═══ AVAILABLE DATA
-- ==== Sys2Proof/Machine/State.lean ====
section
/-! DEFINITION. The state of one JQ-1152 package: everything the manual gives it, as plain data, with the few fields the
model adds to order the events of one cycle. The comment of each field names the rule it comes from. -/

namespace Sys2Proof.Machine

/-- Byte storage: (address, byte) pairs in one canonical form, which Memory.wf of Machine/Maps.lean states. -/
abbrev Memory := List Host.Cell

/-! ### Registers of a context -/

/-- A register of a context, by physical number (R46, R139): g, p, h, the latches a0-c3 (0-11), m, z, and the CSRs. -/
inductive Reg where
  | g (n : Nat) | p (n : Nat) | h (n : Nat) | v (n : Nat) | m (n : Nat) | z (n : Nat) | csr (n : Nat)
  deriving DecidableEq, Repr

/-- A result on its way to a register (R51, R52): the bits under the mask are replaced for what dispatches from tile cycle vis
on; seq and slot order writes of one cycle; poison says what becomes of the poison bit, none leaving it. A consumer is held
until cycle arrive, and counts that under cause (R493). -/
structure RegWrite where
  reg : Reg
  vis : Nat
  arrive : Nat
  cause : Nat
  seq : Nat
  slot : Nat
  mask : Vec
  val : Vec
  poison : Option Bool
  deriving DecidableEq, Repr

/-- The register files (Tables 8.1, 10.1; R135, R180): values that every syllable still to act may read. Unlisted entries are
zero. -/
structure RegFile where
  g : Table Word64
  gPoison : BitVec 64
  p : BitVec 32
  h : Table Handle
  hPoison : BitVec 16
  v : Table Vec
  vPoison : BitVec 12
  m : Table Word64
  z : Table Word64
  csr : Table Word64
  deriving DecidableEq, Repr

/-! ### Tokens, ports and waits -/

/-- A token t0-t7 (R321, R322): bytes, promise, error flag and its cause, and the first tile cycle in which a completion
counts (R161). -/
structure Token where
  expected : Word64 := 0
  remaining : Word64 := 0
  promise : Word64 := 0
  error : Bool := false
  cause : BitVec 16 := 0
  detail : BitVec 16 := 0
  address : Word64 := 0
  reported : Bool := false
  missed : Word64 := 0
  misses : Nat := 0
  doneFrom : Nat := 0
  deriving DecidableEq, Repr

/-- A bound stream port (R218): the handle copy, W = 128, origin, rows assigned, BINDG, first row not yet arrived, how many
rows are on their way, and the bundle whose BIND, or SSKIP past the end of a repeated stream, began this count of rows. -/
structure Port where
  handle : Handle
  narrow : Bool
  origin : BitVec 56
  position : Nat
  gather : Bool
  arrived : Nat
  fetching : Nat
  bind : Nat
  deriving DecidableEq, Repr
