/-- What the microcode entry of an extension opcode makes of the syllable of a context at its engine. -/
def State.micro (s : State) (e : Issued) (c : Ctx) (op : BitVec 3) (rest : BitVec 26) : MicroOutcome :=
  match s.microEntry c e.q.slot op with
  | none => .raises { cause := causeIllegalOpcode }
  | some image => Config.microcode image e.q.slot op rest (c.regsAt e.q.disp)

/-- The syllable that a microcode entry acts as: one of its slot, no extension opcode again. -/
def Issued.actsAs (e : Issued) (word : Word32) : Option Issued :=
  match decode e.q.slot e.q.lend word with
  | .error _ | .ok (.extensionOpcode _ _) => none
  | .ok _ => some { e with q := { e.q with word := word } }

/-- R50, R458: the microcode entry of the slot and opcode acts as its image declares (log 18): it raises a trap, writes registers and data SRAM,
or has another syllable of its slot come to the engine in its place; one that names no such syllable does nothing. Without an entry,
ILLEGAL_OPCODE. -/
def execExtensionOpcode (op : BitVec 3) (rest : BitVec 26) (s : State) : Host.Outcome State Fault Refusal :=
  match s.engine.bind fun e => (s.ctx? e.tile e.place).map fun c => (e, s.micro e c op rest) with
  | none => .fault .noSyllable
  | some (e, .acts word) =>
    match e.actsAs word with
    | some e' => .next { s with engine := some e' }
    | none => onSyllable s fun _ _ => .done s
  | some (_, .raises t) => onSyllable s fun _ _ => .trap s t
  | some (e, .gives regs bytes) =>
    onSyllable s fun _ c => .done ((bytes.foldl (fun s b => s.microWrite e.tile b) s).putCtx e.tile e.place
      (regs.foldl (fun c w => c.result e.q w.2.1 w.1 w.2.2) c))

end Sys2Proof.Machine
end

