/-- R74: the head of a slot queue leaves for its engine, or is held. A handover holds the M slot of its tile (R145). -/
def execSlotQueueLeave (tile place slot : Nat) (s : State) : Host.Outcome State Fault Refusal :=
  .next (match s.ctx? tile place with
    | none => s
    | some c =>
      match c.queue slot with
      | [] => s
      | q :: rest =>
        match decode q.slot q.lend q.word with
        | .error _ => s
        | .ok i =>
          let held (s : State) (n : Nat) : State := s.updCtx tile place fun c => c.holdHead slot n
          match s.hold tile c q i with
          | some n =>
            if n = landMissing then (held s 0).now (.lateLanding tile place)
            else if n = 10 then (held s n).updCtx tile place fun c => c.orCsr (s.clock tile) 0x78 0x100
            else held s n
          | none =>
            if usesArray i && (s.tile tile).array.handover.isSome then held s 11
            else if usesArray i && s.standing tile c == .handover then held (s.startHandover tile place) 11
            else
              let fetched := s.fetchEntries tile c q
              let c := fetched.1
              let q := { fetched.2 with left := s.clock tile }
              let lines := scLinesOf c q i
              let direct := s.directLines tile c q i
              let s := s.putCtx tile place
                { c with queues := c.queues.put slot rest, last := c.last.put slot ⟨q.left, q.disp, q.sched, c.slipOf q⟩ }
              let s := (s.unland tile lines).updTile tile fun t =>
                { t with lines := t.lines ++ lines ++ direct, scLines := t.scLines ++ lines, accepted := slot :: t.accepted }
              { s with engine := if q.acted then none else some ⟨tile, place, q⟩ })

end Sys2Proof.Machine
end

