-- ==== Sys2Proof/Machine/Ending.lean ====
section
/-! DEFINITION. The end of a context (R77-R79, R129, R148): by HALT, by a trap that enters no handler, or by a kill. -/

namespace Sys2Proof.Machine

/-- Changes a launch. -/
def State.updLaunch (s : State) (l : Nat) (f : Launch → Launch) : State :=
  match s.hub.launches.find? l with
  | some x => { s with hub := { s.hub with launches := s.hub.launches.put l (f x) } }
  | none => s

/-- The running launches of a tile. -/
def State.runningOn (s : State) (tile : Nat) : List Nat :=
  (s.hub.launches.filter fun (l : Nat × Launch) => l.2.start.isSome && l.2.partitions.contains (l.2.ordinal, partOf tile)).map (·.1)

/-- Counts a discarded beat on its tile (R341). -/
def State.countLost (s : State) (tile : Nat) : State :=
  s.updTile tile fun t => { t with lost := (s.runningOn tile).foldl (fun m l => m.put l (m.getD l 0 + 1)) t.lost }

/-- Counts a discarded beat of a context, with the flag of Table 14.7. -/
def State.loseBeat (s : State) (tile launch num : Nat) : State :=
  let s := s.countLost tile
  match s.findWho ⟨tile, launch, num⟩ with
  | some (t, p, c) => s.putCtx t p (c.orCsr (s.clock t) 0x70 0x800)
  | none => s

/-- Discards the beats held for a context. -/
def State.dropBeats (s : State) (tile : Nat) (p : InBeat → Bool) : State :=
  ((s.tile tile).landing.filter p).foldl (fun s b => s.loseBeat tile b.launch b.num)
    (s.updTile tile fun t => { t with landing := t.landing.filter fun b => !p b })

/-- Messages that would enter their context at a home: none is applied for a context that has gone (R357, R377). -/
def Ask.enters : Ask → Bool
  | .await _ | .subscribe _ _ => true
  | _ => false

/-- Drops every message and reply of a launch that is over (R357, R377). -/
def State.dropMessages (s : State) (launch : Nat) : State :=
  { s with
    unsent := s.unsent.filter fun u => u.msg.who.launch != launch
    moving := s.moving.filter fun m => m.msg.who.launch != launch
    abroad := s.abroad.filter fun x => x.1.who.launch != launch
    replies := s.replies.filter fun r => r.msg.who.launch != launch
    tiles := s.tiles.map fun (kt : Nat × Tile) => (kt.1, { kt.2 with messages := kt.2.messages.filter fun m => m.who.launch != launch }) }

/-- Takes a context off its tile: its buffered rows are performed as UNBIND leaves them, its array goes without a spill, and its
image, its save slot, its barrier waits and its beats go with it (R145, R148, R268, R287, R341, R357). -/
def State.removeCtx (s : State) (tile place : Nat) : State :=
  match s.ctx? tile place with
  | none => s
  | some c =>
    let me := some (c.launch, c.num)
    let asksFor (m : Message) : Bool := m.ask.enters && m.who.launch == c.launch && m.launchTile == c.home && m.who.num == c.num
    let s := c.outRows.foldl (fun s r => s.writeCells tile r.bytes r.poisoned) s
    let s := s.dropBeats tile fun b => b.launch == c.launch && b.num == c.num
    let s := if (s.tile tile).freeze.any fun f => f.place == place then s.thaw tile else s
    let s := s.updTile tile fun t =>
      let a := if t.array.owner == me then { MatrixArray.empty with image := t.array.image } else t.array
      { t with
        turn := if t.turn == some place then none else t.turn
        array := if a.image == me then { a with image := none } else a
        slots := t.slots.filter fun x => !(x.2.launch == c.launch && x.2.num == c.num)
        marks := t.marks.filter fun k => !(k.1 == c.launch && k.2.1 == c.num)
        holds := t.holds.filter fun k => !(k.1 == c.launch && k.2.1 == c.num) }
    let s := { s with
      unsent := s.unsent.filter fun u => !(u.msg.who.launch == c.launch && u.msg.launchTile == c.home && u.msg.who.num == c.num)
      moving := s.moving.filter fun m => !(m.answer.isNone && asksFor m.msg)
      tiles := s.tiles.map fun (kt : Nat × Tile) => (kt.1, { kt.2 with
        messages := kt.2.messages.filter fun m => !asksFor m
        barriers := kt.2.barriers.map fun (kb : Nat × Barrier) =>
        (kb.1, if kb.2.owner = some c.launch then
          { kb.2 with waiters := kb.2.waiters.filter fun w => !(w.msg.launchTile == c.home && w.msg.who.num == c.num) } else kb.2) }) }
    s.dropCtx tile place

/-- Which of two endings fixes the status of a launch (R437). -/
def Ending.before (a b : Ending) : Bool :=
  a.cycle < b.cycle || (a.cycle == b.cycle && (a.status < b.status || (a.status == b.status &&
    (a.launchTile < b.launchTile || (a.launchTile == b.launchTile && a.num < b.num)))))

/-- Records how a launch ends, unless an earlier ending fixed its status. -/
def Launch.ends (l : Launch) (e : Ending) : Launch :=
  match l.ending with
  | some old => if e.before old then { l with ending := some e } else l
  | none => { l with ending := some e }

/-- The halt tree (R78): once no context of the launch is live, and the other packages of one that spans packages have reported, which is an
input, its completion follows within 900 cycles. -/
def State.haltTree (s : State) (l : Nat) : State :=
  match s.hub.launches.find? l with
  | some x =>
    if x.live.isEmpty && (x.packages = 1 || x.far.halted) && x.start.isSome then
      let d := s.drawDelay 900
      let s := match d.2.hub.packets.find? x.packet with
        | some p => { d.2 with hub := { d.2.hub with packets := d.2.hub.packets.put x.packet { p with status := { p.status with cycle := s.cycle } } } }
        | none => d.2
      s.after d.1 (.launchCompletion l)
    else s
  | none => s

/-! ### The fields of a launch (R398, R415) -/

/-- A launch takes the fields of its partitions that no running launch holds; of launches with one start, the one that the command
processor started first has them (R460). -/
def State.takeFields (s : State) (launch : Nat) (seed : Word64) (parts : List Nat) : State :=
  let order (l : Nat) : Option (Option Word64 × Nat) := (s.hub.launches.find? l).map fun x => (x.start, x.order)
  parts.foldl (fun s p =>
    let kept := match Table.find? s.hub.owners p with
      | some o => (match order o, order launch with
        | some a, some b => !(a.1 == b.1 && decide (b.2 < a.2))
        | _, _ => true)
      | none => false
    if kept then s
    else { s with hub := { s.hub with owners := s.hub.owners.put p launch, chains := s.hub.chains.put p (SfChain.single seed) } }) s

/-- The partitions of this package that a launch runs on. -/
def Launch.here (l : Launch) : List Nat := (l.partitions.filter fun p => p.1 == l.ordinal).map (·.2)

/-- The earliest-started running launch of a partition that is not over (R398, R460). -/
def State.heir (s : State) (part : Nat) : Option (Nat × Launch) :=
  (s.hub.launches.filter fun (l : Nat × Launch) => l.2.start.isSome && !l.2.live.isEmpty && l.2.here.contains part).foldl
    (fun (b : Option (Nat × Launch)) x => match b with
      | none => some x
      | some y => if x.2.start.getD 0 < y.2.start.getD 0 || (x.2.start == y.2.start && x.2.order < y.2.order) then some x else b) none

/-- Releases the fields of a chain, which the next launch takes. -/
def State.releaseFields (s : State) (key m : Nat) : State :=
  let mine := (List.range m).map (key + ·)
  let s := { s with hub := { s.hub with
    owners := s.hub.owners.filter fun (x : Nat × Nat) => !mine.contains x.1
    chains := s.hub.chains.filter fun (x : Nat × SfChain) => !mine.contains x.1 } }
  mine.foldl (fun s p => match s.heir p with
    | some l => s.takeFields l.1 l.2.seed [p]
    | none => s) s

/-- R415: the end of a launch, or its kill, drops the waiting commands of its chains and releases its fields, those of a chain that
sweeps once the current colour step has finished. -/
def State.endSorrel (s : State) (launch : Nat) : State :=
  let mine := s.hub.chains.filter fun (x : Nat × SfChain) => Table.find? s.hub.owners x.1 == some launch
  mine.foldl (fun (s : State) (x : Nat × SfChain) =>
    if x.2.sweep.isSome then
      { s with hub := { s.hub with chains := s.hub.chains.put x.1 { x.2 with waiting := [], closing := true } } }
    else s.releaseFields x.1 x.2.m) s

/-- A launch that is killed gives up its fields with its last context. -/
def State.killedGives (s : State) (launch : Nat) : State :=
  if (s.hub.launches.find? launch).any fun l => l.live.isEmpty && l.ending.any fun e => 4 ≤ e.status && e.status ≤ 6 then s.endSorrel launch
  else s

/-! ### The end of a context -/

/-- Ends a context, with what fixes the status of its launch unless it halted (R78, R79). -/
def State.endContext (s : State) (tile place : Nat) (e : Option Ending) : State :=
  match s.ctx? tile place with
  | none => s
  | some c =>
    let s := (s.endEpisode tile place).removeCtx tile place
    let s := s.updLaunch c.launch fun l =>
      let l := match e with
        | some e => l.ends e
        | none => l
      { l with live := l.live.filter fun x => x != (c.home, c.num) }
    (s.haltTree c.launch).killedGives c.launch

/-- Where a context is, as qword 0x28 of a trap record (Table 6.1). -/
def State.placeWord (s : State) (tile : Nat) (c : Ctx) : Word64 :=
  BitVec.ofNat 64 (c.num + tile * 2 ^ 8 + partOf tile * 2 ^ 24 + s.packageId * 2 ^ 32)

/-- An ending of a context at the present cycle. -/
def State.endingOf (s : State) (tile : Nat) (c : Ctx) (status cause detail : Nat) : Ending :=
  ⟨s.cycle, status, c.home, c.num, cause, detail, 0, 0, s.placeWord tile c⟩

/-- Ends a context under R148, by what the command processor did in a cycle (R437). -/
def State.killContextAt (s : State) (tile place status cause detail : Nat) (cycle : Word64) : State :=
  match s.ctx? tile place with
  | none => s
  | some c => s.endContext tile place (some { s.endingOf tile c status cause detail with cycle := cycle })

/-- Ends a context under R148 in this cycle. -/
def State.killContext (s : State) (tile place status cause detail : Nat) : State := s.killContextAt tile place status cause detail s.cycle

/-! ### Trap entry (R128, R129) -/

/-- The record of a raised trap (R473). -/
def State.recordTrap (s : State) (tile place : Nat) (c : Ctx) (st : Stopping) : State :=
  let r := trapRecord s tile c st
  s.recordIf 5 tile place 4 st.trap.cause st.addr st.slot st.cycle (r.getD 2 0) (r.getD 0 0)

/-- A precise stop of the debugger, which is no trap of the program (R477). -/
def Stopping.isStop (st : Stopping) : Bool := st.trap.cause == causeBreakpoint && (st.trap.detail == 0x1401 || st.trap.detail == 0x1402)

/-- The context as a record, which may count a dropped one, has left it. -/
def State.ctxNow (s : State) (tile place : Nat) (c : Ctx) : Ctx := (s.ctx? tile place).getD c

/-- The debugger takes the context: record kind 6 (R473, R477). -/
def State.toDebugger (s : State) (tile place : Nat) (c : Ctx) (st : Stopping) : State :=
  let s := s.record tile place 6 st.trap.detail st.addr 7 s.cycle 0 0
  s.enterDebugger tile place (s.ctxNow tile place c) st

/-- R128, R129: the trap of a stopped context whose older syllables have taken effect. A trap that enters no handler leaves its record
all the same, but for a second trap in a handler, which keeps the first one's (log 26). -/
def execTrapEntry (tile place : Nat) (s : State) : Host.Outcome State Fault Refusal :=
  .next (match s.ctx? tile place with
    | none => s
    | some c =>
      match c.stopping with
      | none => s
      | some st =>
        if !c.settled st then s
        else
          let s := s.endEpisode tile place
          let s := if st.isStop then s else s.recordTrap tile place (s.ctxNow tile place c) st
          let c := s.ctxNow tile place c
          if c.toDebugger st then s.toDebugger tile place c st
          else
            match s.noEntry tile c st with
            | some reason =>
              let revoked := st.trap.cause == causeCodeRevoked
              let s := if c.inHandler || badRecord (c.regs.csr.getD 0x13 0) then s else s.writeRecord tile c st
              s.endContext tile place (some
                { cycle := st.cycle, status := if revoked then 4 else 3, launchTile := c.home, num := c.num, cause := st.trap.cause
                  detail := st.trap.detail, reason := reason, value := st.trap.value, place := s.placeWord tile c })
            | none => s.enterHandler tile place c st)

/-! ### HALT (R77) -/

/-- Whether a HALT may retire. -/
def Ctx.mayRetire (c : Ctx) : Bool :=
  (match c.wait with | some (.halt _ _ _) => true | _ => false) &&
    !c.queued && c.pending.isEmpty && c.outRows.isEmpty && c.sf.isNone && c.stopping.isNone

/-- R77: the context ends once its operations have finished and no error is unreported. -/
def execHaltRetire (tile place : Nat) (s : State) : Host.Outcome State Fault Refusal :=
  .next (match s.ctx? tile place with
    | none => s
    | some c => if c.mayRetire && (c.unreported (s.clock tile) (List.range 8)).isEmpty then s.endContext tile place none else s)

end Sys2Proof.Machine
end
══════
Only the lines from the one containing "c.sf.isNone && c.stopping.isNone" through the final line above should be duplicated, exactly as they stand.

TASK RESULT:
    !c.queued && c.pending.isEmpty && c.outRows.isEmpty && c.sf.isNone && c.stopping.isNone

/-- R77: the context ends once its operations have finished and no error is unreported. -/
def execHaltRetire (tile place : Nat) (s : State) : Host.Outcome State Fault Refusal :=
  .next (match s.ctx? tile place with
    | none => s
    | some c => if c.mayRetire && (c.unreported (s.clock tile) (List.range 8)).isEmpty then s.endContext tile place none else s)

end Sys2Proof.Machine
end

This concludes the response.